You are responsible for knowing the content of the University of Toronto’s Code of Behaviour on Academic Matters.

Academic offenses includes (but is not limited to) plagiarism, cheating, copying R code, communication/extra resources during closed book assessments, purchasing labor for assessments (of any kind). Academic offenses will be taken seriously and dealt with accordingly. If you have any questions about what is or is not permitted in this course, please contact me.

Please consult the University’s site on Academic Integrity.
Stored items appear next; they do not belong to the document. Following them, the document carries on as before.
/-- Settles O39: the first byte goes by `magicByte_first`, the second by `magicByte_second` and the token's comparison. -/
theorem twoBytesAreTheMagic : Obligations.TwoBytesAreTheMagic := by
  refine ⟨fun s hi lo hp h0 => ?_, fun s c b rest hp ht hc => ?_⟩
  · rw [exec_magic hp h0, magicByte_magicByte h0]
  have hphase : c.phase = .decMagic := by rw [hc, updatePct_phase, hp]
  have hcnt : c.inCnt = s.inCnt + 1 := by rw [hc, updatePct_inCnt]
  have hlen : c.totalLen = s.totalLen := by rw [hc, updatePct_totalLen]
  have hdec : c.dec = s.dec := by rw [hc, updatePct_dec]
  have hmagic : c.magicReg = s.magicReg := by rw [hc, updatePct_magicReg]
  have hstep {t : State} : (magicByte b c).outcome = .next t → step s = .next (endChecked t) := step_magicByte ht hp hc
  refine ⟨hcnt, fun h0 => ⟨firstIn b c, by rw [firstIn, hdec], ?_⟩, ?_⟩
  · rw [hstep (congrArg Flow.outcome (magicByte_first b (hdec ▸ h0))),
      endChecked_of_decoding (t := firstIn b c) (by rw [firstIn, hphase]; rfl), ← hcnt, ← hlen]
    rfl
  rintro h1 v rfl
  rw [← hdec, ← hmagic]
  have hsecond := magicByte_second b (hdec ▸ h1)
  refine ⟨fun hv => ⟨_, rfl, ?_⟩, fun hv => ?_⟩
  · rw [hstep (congrArg Flow.outcome (hsecond.trans (takeMagic_of_eq hv))), endChecked_of_decoding rfl, ← hcnt, ← hlen]
    rfl
  · rw [hstep (congrArg Flow.outcome (hsecond.trans (takeMagic_of_ne hv))), endChecked_of_closed rfl, ← hcnt, ← hphase]
    rfl

end Sys2Proof.Machine
end

section
/-!
PROOFS. The commands that belong to no one codec (48_host_commands.md R263 to R265), what waits while no input is
accepted (R267), and the write that brings a command (R260).
-/

namespace Sys2Proof.Machine

/-- Settles O6: NOP answers the state it is given. -/
theorem nopChangesNothing : Obligations.NopChangesNothing := ⟨rfl, fun _ => rfl⟩

/-! ### STOP (R264) -/

/-- The word of a command, its ARG shifted into bits [15:8] (30_encoding.md R91). -/
theorem commandWord_eq_or (op arg : Byte) : commandWord op arg = op.setWidth 32 ||| (arg.setWidth 32 <<< 8) := by
  apply BitVec.eq_of_getLsbD_eq
  intro i hi
  simp only [commandWord, BitVec.getLsbD_append, BitVec.getLsbD_or, BitVec.getLsbD_shiftLeft, BitVec.getLsbD_setWidth]
  by_cases h : i < 8
  · simp [h, hi]
  · have hop : op.getLsbD i = false := BitVec.getLsbD_of_ge op i (by omega)
    have harg : ¬ i - 8 < 8 → arg.getLsbD (i - 8) = false := fun hn => BitVec.getLsbD_of_ge arg (i - 8) (by omega)
    by_cases h8 : i - 8 < 8
    · simp [h, hi, hop, h8, show i - 8 < 32 by omega]
    · simp [h, hi, hop, h8, harg]

theorem decodeCommand_stop {arg : Byte} (h : arg.toNat ≤ 2) :
    decodeCommand (commandWord 4 arg) = .ok (.stop arg) := by
  rw [decodeCommand_commandWord, if_pos rfl, if_pos h]

section
variable {s : State} {arg : Byte}

theorem exec_stop_of_cause {c : ErrCode} (h : stopCause arg s.phase = some c) :
    exec (.stop arg) s = .next (errorEntry c s) := by
  rw [exec, execStop, h]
Please also see the definition of plagiarism in section B.I.1.(d) of the University’s Code of Behaviour on Academic Matters available here. Please read the Code. Please review Cite it Right and if you require further clarification, consult the site How Not to Plagiarize.

Late policy

You are expected to manage your time effectively. If no extension has been granted and no accommodation applies, then the late submission of an assessment item carries a penalty of 10 percentage points per day to a maximum of one week after which it will no longer be accepted, e.g. a problem set submitted a day late that would have otherwise received 8/10 will receive 7/10, if that same problem set was submitted two days late then it would receive 6/10.

Writing

Papers and reports should be well-written, well-organized, and easy to follow. They should flow easily from one point to the next. They should have proper sentence structure, spelling, vocabulary, and grammar. Each point should be articulated clearly and completely without being overly verbose. Papers should demonstrate your understanding of the topics you are studying in the course and your confidence in using the terms, techniques and issues you have learned. As always, references must be properly included and cited. If you have concerns about your ability to do any of this then please make use of the writing support provided to the faculty, colleges and the SGS Graduate Centre for Academic Communication.

Minimum submission requirement

If you are going to not be able to submit at least two term papers, and/or be unable to submit the final paper then it would be unfair on the other students to allow you to pass the course. Please ensure you and your college registrar or faculty/department advisor get in touch with me as early as possible if this may be the case for you.

Relationship to PhD Student Learning Outcomes

  • Read broadly across data science to understand the extent of knowledge
  • Conduct original research
  • Work in an independent way
  • Communicate work and findings in written form
  • Be especially aware of the limitations of the data, and methods, they are using.